Prep 20 mins
Cook 45 mins
My Mom used to make this and this might be the first thing I bake when I get my new oven. This is a recipe from a local cook book "Best Little Cookbook in Texas". I always loved it when she made this.
- Brown beef and onion in a skillet; drain fat.
- Sprinkle meat with salt and pepper.
- Place half the chilies in a greased 1 1/2 quart glass oven-proof casserole dish.
- Sprinkle with cheese and top with meat mixture.
- Arrange remaining chilies over meat.
- Combine milk, flour, salt, pepper, eggs and pepper sauce.
- Beat until smooth.
- Pour over meat-chili mixture.
- Bake uncovered at 350 F for 45 minutes, or until knife inserted in middle comes out clean.
- Let cool 5 minutes before cutting into squares.
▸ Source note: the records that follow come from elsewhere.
-- ==== Sys2Proof/Laws/Keep.lean ====
section
/-! SUPPORT. Programs that keep the lanes and s-registers of every block, or its blocks altogether, and what a trap's entry, a
return and the end of a grid do to a block. -/

namespace Sys2Proof.Claims

open Sys2Proof.Machine

set_option linter.all false

/-- A block whose lanes and s-registers are as they were. -/
def BK (x y : Block) : Prop := y.lanes = x.lanes ∧ ∀ j : Nat, (y.slice? j).map (·.s) = (x.slice? j).map (·.s)

theorem BK.refl {x} : BK x x := ⟨rfl, fun _ => rfl⟩

theorem BK.trans {x y z} (h : BK x y) (k : BK y z) : BK x z := ⟨k.1.trans h.1, fun j => (k.2 j).trans (h.2 j)⟩

theorem BK.of {x y : Block} (h : y.lanes = x.lanes) (k : y.slices = x.slices) : BK x y := ⟨h, fun j => by unfold Block.slice?; rw [k]⟩

theorem BK.modSlice {x : Block} (i f) (h : ∀ z, (f z).s = z.s) : BK x (x.modSlice i f) := by
  refine ⟨rfl, fun j => ?_⟩
  rw [slice_modSlice]; split
  · rw [Option.map_map]; congr 1; funext z; exact h z
  · rfl

theorem BK.modGang {x : Block} (g f) : BK x (x.modGang g f) := ⟨rfl, fun _ => rfl⟩

theorem BK.foldl {α} (l : List α) (f : Block → α → Block) (x : Block) (h : ∀ b a, BK b (f b a)) : BK x (l.foldl f x) := by
  induction l generalizing x with
  | nil => exact BK.refl
  | cons a r ih => exact (h x a).trans (ih _)

structure K (p : Prog) : Prop where
  keep : ∀ s, RegsKept s (p.run s)

theorem rk_iff {s t : State} : RegsKept s t ↔ ∀ c b x, s.block? c b = some x → ∃ y, t.block? c b = some y ∧ BK x y := Iff.rfl

theorem RK.refl {s} : RegsKept s s := fun c b x h => ⟨x, h, BK.refl⟩

theorem RK.trans {s t u} (h : RegsKept s t) (k : RegsKept t u) : RegsKept s u := fun c b x hx => by
  obtain ⟨y, hy, h1⟩ := h c b x hx
  obtain ⟨z, hz, h2⟩ := k c b y hy
  exact ⟨z, hz, BK.trans (x := x) (y := y) (z := z) h1 h2⟩

theorem RK.blocks {s t : State} (h : ∀ c b, t.block? c b = s.block? c b) : RegsKept s t := fun c b x hx => ⟨x, by rw [h, hx], BK.refl⟩

theorem K.done : K .done := ⟨fun _ => RK.refl⟩

theorem K.andThen {p q} (hp : K p) (hq : K q) : K (p.andThen q) := ⟨fun s => by rw [Prog.run_andThen]; exact RK.trans (hp.keep s) (hq.keep _)⟩

theorem K.read {k} (h : ∀ s, K (k s)) : K (.read k) := ⟨fun s => (h s).keep s⟩

theorem K.all {ps} (h : ∀ p ∈ ps, K p) : K (Prog.all ps) := by
  induction ps with
  | nil => exact K.done
  | cons p r ih => exact K.andThen (h p (by simp)) (ih fun q hq => h q (by simp [hq]))

theorem K.allNil : K (Prog.all []) := K.done

theorem K.allCons {p ps} (hp : K p) (hq : K (Prog.all ps)) : K (Prog.all (p :: ps)) := K.andThen hp hq

theorem K.each {β} {l : List β} {f : β → Prog} (h : ∀ x, K (f x)) : K (Prog.each l f) :=
  K.all fun p hp => by obtain ⟨x, _, rfl⟩ := List.mem_map.mp hp; exact h x

theorem K.when {b p} (h : K p) : K (Prog.when b p) := by unfold Prog.when; split; exact h; exact K.done

theorem K.core {c} {f : Core → Core} (h : ∀ k, (f k).blocks = k.blocks) : K (.one (.core c f)) := ⟨fun s => RK.blocks fun c' b => by
  unfold State.block?; rw [core_run]; split
  · rename_i e; rw [e]; show ((f (s.core c)).blocks).get? b = _; rw [h]
  · rfl⟩

theorem K.coreB {c} {f : Core → Core} (h : ∀ k b x, k.blocks.get? b = some x → ∃ y, (f k).blocks.get? b = some y ∧ BK x y) : K (.one (.core c f)) := ⟨fun s c' b x hx => by
  unfold State.block? at hx ⊢; rw [core_run]; split
  · rename_i e; rw [e] at hx; exact h _ _ _ hx
  · exact ⟨x, hx, BK.refl⟩⟩

theorem K.clus {c f} : K (.one (.clus c f)) := ⟨fun s => RK.blocks fun _ _ => rfl⟩

theorem K.ctx {c f} : K (.one (.ctx c f)) := ⟨fun s => RK.blocks fun _ _ => rfl⟩

theorem K.grid {c f} : K (.one (.grid c f)) := ⟨fun s => RK.blocks fun _ _ => rfl⟩

theorem K.sys {f} : K (.one (.sys f)) := ⟨fun s => RK.blocks fun _ _ => rfl⟩

theorem K.write {l bs} : K (.one (.write l bs)) := ⟨fun s => RK.blocks fun _ _ => block_writeLoc _ _ _ _ _⟩

theorem K.zero {l n} : K (.one (.zero l n)) := ⟨fun s => RK.blocks fun c b => by
  show State.block? (s.zeroLoc l n) c b = _
  unfold State.block? State.zeroLoc
  split <;> try rfl
  rw [core_set]; split
  · rename_i h; rw [h]
  · rfl⟩

theorem K.onBlock {c b} {f : Block → Block} (h : ∀ x, BK x (f x)) : K (onBlock c b f) := ⟨fun s c' b' x hx => by
  rw [block_onBlock]; split
  · rw [hx]; exact ⟨f x, rfl, h x⟩
  · exact ⟨x, hx, BK.refl⟩⟩

theorem K.onGang {c b g f} : K (onGang c b g f) := K.onBlock fun _ => ⟨rfl, fun _ => rfl⟩

theorem K.land {w} : K (landStamped w) := by
  unfold landStamped; exact K.read fun s => K.andThen K.write K.sys

theorem K.some {d f} : K (landSome d f) := by unfold landSome; exact K.read fun s => K.each fun _ => K.land

theorem K.covered {d} : K (landCovered d) := K.some

theorem K.met {d l n} : K (landMet d l n) := by unfold landMet; exact K.read fun s => K.when K.some

theorem K.settle {d} : K (settleDie d) := by unfold settleDie; exact K.andThen K.covered K.sys

theorem K.merge {d l n} : K (mergeRead d l n) := by
  unfold mergeRead; exact K.andThen K.met (K.read fun s => K.when K.sys)

theorem K.catchUp {d} : K (catchUp d) := by
  unfold Machine.catchUp; exact K.read fun s => K.when (K.andThen K.sys (K.andThen K.covered K.sys))

theorem BK.kill (x : Block) : BK x x.kill := by
  refine ⟨rfl, fun j => ?_⟩
  unfold Block.kill Block.slice?; dsimp only
  rw [List.getElem?_map, Option.map_map]; rfl

theorem K.killGrid {g c} : K (killGrid g c) := by
  unfold Machine.killGrid
  refine K.read fun s => K.allCons (K.each fun e => K.coreB fun k b x hx => ?_) (K.allCons (K.each fun _ => K.ctx) (K.allCons K.grid K.allNil))
  have hm : ∀ l : Tab Block, Tab.get? (l.map fun b => if b.2.grid == g then (b.1, b.2.kill) else b) b
      = (Tab.get? l b).map fun x => if x.grid == g then x.kill else x := by
    intro l; induction l with
    | nil => rfl
    | cons a l ih =>
      obtain ⟨i, y⟩ := a
      have e : (if ((i, y) : Nat × Block).2.grid == g then (i, y.kill) else (i, y)) = (i, if y.grid == g then y.kill else y) := by
        dsimp only; split <;> rfl
      rw [List.map_cons, e, Tab.get?, Tab.get?]
      split
      · rfl
      · exact ih
  refine ⟨if x.grid == g then x.kill else x, by dsimp only; rw [hm, hx]; rfl, ?_⟩
  split
  · exact BK.kill x
  · exact BK.refl

theorem K.killContext {x c} : K (killContext x c) := by
  unfold Machine.killContext
  refine K.read fun s => K.when (K.andThen (K.each fun e => ?_) K.sys)
  split
  · exact K.killGrid
  · exact K.done

theorem K.agent {x a f} : K (onAgent x a f) := by
  unfold onAgent; refine K.read fun s => ?_
  split
  · exact K.done
  · exact K.andThen (K.when K.killContext) K.ctx

theorem K.home {x a va l w} : K (homeTouch x a va l w) := by
  unfold homeTouch
  refine K.when (K.andThen K.sys (K.read fun s => ?_))
  dsimp only
  split
  · exact K.andThen (K.when K.agent) (K.when K.sys)
  · split
    · exact K.andThen K.agent K.sys
    · split
      · exact K.done
      · exact K.andThen (K.when K.agent) (K.andThen K.agent K.sys)

theorem K.charge {c e} : K (chargeStore c e) := by
  unfold chargeStore; refine K.read fun s => ?_
  split
  · exact K.each fun _ => K.home
  · exact K.done

theorem K.after {d e} : K (afterStamped d e) := by
  unfold afterStamped; exact K.each fun _ => K.merge

theorem K.perform {c e} : K (performStore c e) := by
  unfold performStore; split
  · exact K.allCons (K.when K.settle) (K.allCons K.charge (K.allCons (K.each fun _ => K.sys) K.allNil))
  · refine K.allCons ?_ (K.allCons K.charge (K.allCons (K.each fun _ => K.write) K.allNil))
    split
    · exact K.after
    · exact K.settle

theorem K.drainTo {c f} : K (drainTo c f) := by
  unfold Machine.drainTo; exact K.read fun s => K.andThen (K.each fun _ => K.perform) (K.core fun _ => rfl)

theorem K.drainT {c b t} : K (drainThread c b t) := K.drainTo

theorem K.bindLate {c f} : K (bindLate c f) := by
  unfold Machine.bindLate
  exact K.read fun s => K.when (K.andThen (K.each fun _ => K.each fun _ => K.merge) (K.read fun _ => K.core fun _ => rfl))

theorem K.settleU {u : U} {l} : K (u.settle l) := by
  unfold U.settle; exact K.allCons (K.when (K.andThen K.bindLate (K.each fun _ => K.drainT))) (K.allCons K.settle K.allNil)

theorem K.drain {u : U} : K u.drain := K.settleU

theorem K.release {u : U} : K u.release := K.settleU

theorem K.fullFence {u : U} : K u.fullFence := by
  unfold U.fullFence; exact K.allCons K.drain (K.allCons K.catchUp (K.allCons K.settle K.allNil))

theorem K.kept {x g l} : K (keepTrans x g l) := by
  unfold keepTrans; refine K.read fun s => ?_
  split
  · exact K.done
  · exact K.when K.ctx

theorem K.onPart {k p f} : K (onPart k p f) := K.clus

theorem K.onFlume {u : U} {q f} : K (u.onFlume q f) := by unfold U.onFlume; exact K.core fun _ => rfl

theorem BK.setPc (x : Block) (ms a) : BK x (x.setPc ms a) := BK.foldl _ _ _ fun _ _ => BK.modSlice _ _ fun _ => rfl

theorem K.advance {u : U} {a} : K (u.advance a) := by
  unfold U.advance; exact K.onBlock fun x => BK.trans (BK.trans (y := { x with issued := x.issued + 1 }) (BK.of rfl rfl) (BK.setPc _ _ _)) (BK.modGang _ _)

theorem K.buffer {u : U} {s sp v w r wd a x} : K (u.bufferStore s sp v w r wd a x) := by
  unfold U.bufferStore; refine K.core fun k => ?_
  obtain ⟨new, n, h, _⟩ := buffer_fold u s sp v w r wd a x a.parts k
  have hb := congrArg Core.blocks h
  unfold partEntry at hb
  exact hb

theorem K.mixed {u : U} {s w l} : K (mixedSize u s w l) := by
  unfold mixedSize; split
  · dsimp only; split
    · exact K.done
    · exact K.onGang
  · exact K.done

theorem K.views {u : U} {v l} : K (markViews u v l) := by
  unfold markViews; split
  · exact K.onBlock fun x => BK.foldl _ _ _ fun b a => BK.foldl _ _ _ fun b a => BK.of rfl rfl
  · exact K.done

theorem K.touch {u : U} {t l} : K (u.touch t l) := by
  unfold U.touch; refine K.each fun n => K.read fun s => ?_
  dsimp only; split
  · exact K.when K.agent
  · exact K.andThen K.home (K.when (K.andThen K.agent K.clus))

theorem K.addPend {c i n} : K (Machine.addPend c i n) := by unfold Machine.addPend; exact K.core fun _ => rfl

theorem BK.part (x : Block) (g) : BK x (x.part g) := by
  unfold Block.part; dsimp only; split
  · exact BK.refl
  · exact BK.refl
  · refine BK.foldl _ _ _ fun b a => ?_
    have h1 : ∀ l : List Nat, BK b (List.foldl (fun b_1 i => b_1.modSlice i fun y => { y with gang := b.nextGang }) b l) := fun l => BK.foldl _ _ b fun _ _ => BK.modSlice _ _ fun _ => rfl
    generalize (x.members g).filter _ = l
    exact ⟨(h1 l).1, (h1 l).2⟩

theorem K.saveBytes {x o bs} : K (saveBytes x o bs) := by
  unfold Machine.saveBytes; refine K.read fun s => ?_
  split
  · exact K.done
  · exact K.each fun _ => K.write

theorem K.saveWrite {x o bs} : K (saveWrite x o bs) := by
  unfold Machine.saveWrite; refine K.read fun s => ?_
  split
  · exact K.done
  · split
    · exact K.killContext
    · exact K.saveBytes

theorem K.log {x bs} : K (logRecord x bs) := by
  unfold logRecord; refine K.read fun s => ?_
  split
  · exact K.done
  · dsimp only; split
    · exact K.killContext
    · split
      · exact K.allCons K.saveWrite (K.allCons K.saveWrite K.allNil)
      · exact K.saveWrite

theorem K.settlePend {c b} : K (settlePend c b) := by
  unfold Machine.settlePend; refine K.read fun s => ?_
  split
  · exact K.done
  · dsimp only; split
    · exact K.done
    · exact K.andThen (K.onBlock fun x => BK.of rfl rfl) (K.each fun _ => K.log)

theorem K.thenNext {p : U → State → Prog} {u s} (h : K (p u s)) : K (thenNext p u s) := K.andThen h K.advance

theorem K.thenStay {w} {p : U → State → Prog} {u s} (h : K (p u s)) : K (thenStay w p u s) := K.andThen h K.onGang

theorem K.thenOwn {p : U → State → Prog} {u s} (h : K (p u s)) : K (thenOwn p u s) := K.andThen h (K.onBlock fun x => BK.of rfl rfl)

theorem K.partAfter {u : U} {f} (h : ∀ x, BK x (f x)) : K (partAfter u f) := by
  unfold Claims.partAfter; exact K.allCons (K.onBlock fun x => BK.trans (BK.trans (h x) (BK.modGang _ _)) (BK.part _ _)) (K.allCons K.settlePend K.allNil)

theorem bra_s (x : Slice) (a b c) : (x.bra a b c).s = x.s := by unfold Slice.bra; split_ifs <;> rfl

theorem brx_s (x : Slice) (a) : (x.brx a).s = x.s := by unfold Slice.brx; split <;> rfl

theorem resolve_go_s (x : Slice) (l e) : (Slice.resolve.go x l e).s = x.s := by
  induction l generalizing e with
  | nil => rfl
  | cons d r ih =>
    cases d <;> unfold Slice.resolve.go <;> split_ifs <;> first | rfl | exact ih _

theorem join_s (x : Slice) : x.joinLanes.s = x.s := by unfold Slice.joinLanes Slice.resolve; exact resolve_go_s _ _ _

theorem BK.follow (x : Block) (ms) : BK x (x.follow ms) := by
  unfold Block.follow; split
  · exact BK.refl
  · exact BK.foldl _ _ _ fun _ _ => BK.modSlice _ _ fun z => by split <;> rfl

theorem BK.wake (x : Block) (g a l) : BK x (x.wake g a l) := by
  unfold Block.wake; dsimp only; split
  · exact BK.trans (BK.modGang _ _) (BK.foldl _ _ _ fun _ _ => BK.modSlice _ _ fun _ => rfl)
  · exact BK.modGang _ _

theorem BK.endWait (x : Block) (g a l) : BK x (x.endWait g a l) := by
  unfold Block.endWait; split
  · exact BK.modGang _ _
  · exact BK.wake _ _ _ _

theorem BK.wakeAll (x : Block) (e f) : BK x (x.wakeAll e f) := by
  unfold Block.wakeAll; refine BK.foldl _ _ _ fun b a => ?_
  dsimp only
  have h0 : BK b (if (a.2.frames.all fun r => r.waits.isEmpty) = true then b
      else b.modGang a.1 (Gang.framed fun l => l.filter fun w => (f w).isNone)) := by
    split
    · exact BK.refl
    · exact BK.modGang _ _
  generalize (if (a.2.frames.all fun r => r.waits.isEmpty) = true then b
      else b.modGang a.1 (Gang.framed fun l => l.filter fun w => (f w).isNone)) = b1 at *
  have h : BK b1 (if a.2.more.isEmpty = true then b1 else b1.modGang a.1 fun x => { x with more := x.more.filter fun w => (f w).isNone }) := by
    split
    · exact BK.refl
    · exact BK.modGang _ _
  split
  · exact BK.trans h0 (BK.trans h (BK.endWait _ _ _ _))
  · exact BK.trans h0 h

def CK (k m : Core) : Prop := ∀ b x, k.blocks.get? b = some x → ∃ y, m.blocks.get? b = some y ∧ BK x y

theorem CK.refl {k} : CK k k := fun b x h => ⟨x, h, BK.refl⟩

theorem CK.trans {k m n} (h : CK k m) (j : CK m n) : CK k n := fun b x hx => by
  obtain ⟨y, hy, h1⟩ := h b x hx
  obtain ⟨z, hz, h2⟩ := j b y hy
  exact ⟨z, hz, BK.trans h1 h2⟩

theorem CK.of {k m : Core} (h : m.blocks = k.blocks) : CK k m := fun b x hx => ⟨x, by rw [h, hx], BK.refl⟩

theorem CK.modify (k : Core) (b : Nat) (f : Block → Block) (h : ∀ x, BK x (f x)) : CK k { k with blocks := k.blocks.modify b f } := fun c x hx => by
  show ∃ y, (k.blocks.modify b f).get? c = some y ∧ _
  rw [Tab.get?_modify]; split
  · rw [hx]; exact ⟨_, rfl, h x⟩
  · exact ⟨x, hx, BK.refl⟩

theorem CK.foldl {α} (l : List α) (f : Core → α → Core) (k : Core) (h : ∀ k a, CK k (f k a)) : CK k (l.foldl f k) := by
  induction l generalizing k with
  | nil => exact CK.refl
  | cons a r ih => exact (h k a).trans (ih _)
I've been using this recipe for quite awhile now. My boyfriend wants it every week. I have started adding a bit more green chilies, but otherwise, it is perfect as is.
I remade this again, only this time I made a couple changes. I used fresh anaheim chiles (and threw in 2 pasilla chiles for some heat) since these chiles are often used for chile rellenos anyway. I also used buttermilk, seasoned salt, and the mexican blend of 4 cheeses available in a packet pre-grated. I also threw in half a packet of taco seasoning to the beef after browning and draining it, which I thought added some nice flavor. As before, thanks again!
Quick, easy, deliciousness! I've made this several times now and there has never been a bite leftover. It's great as written, but amenable to variation. I've also made it with leftover chili instead of the meat/onion mixture. It's also good with corn or hominy added. We like it served with sour cream and salsa.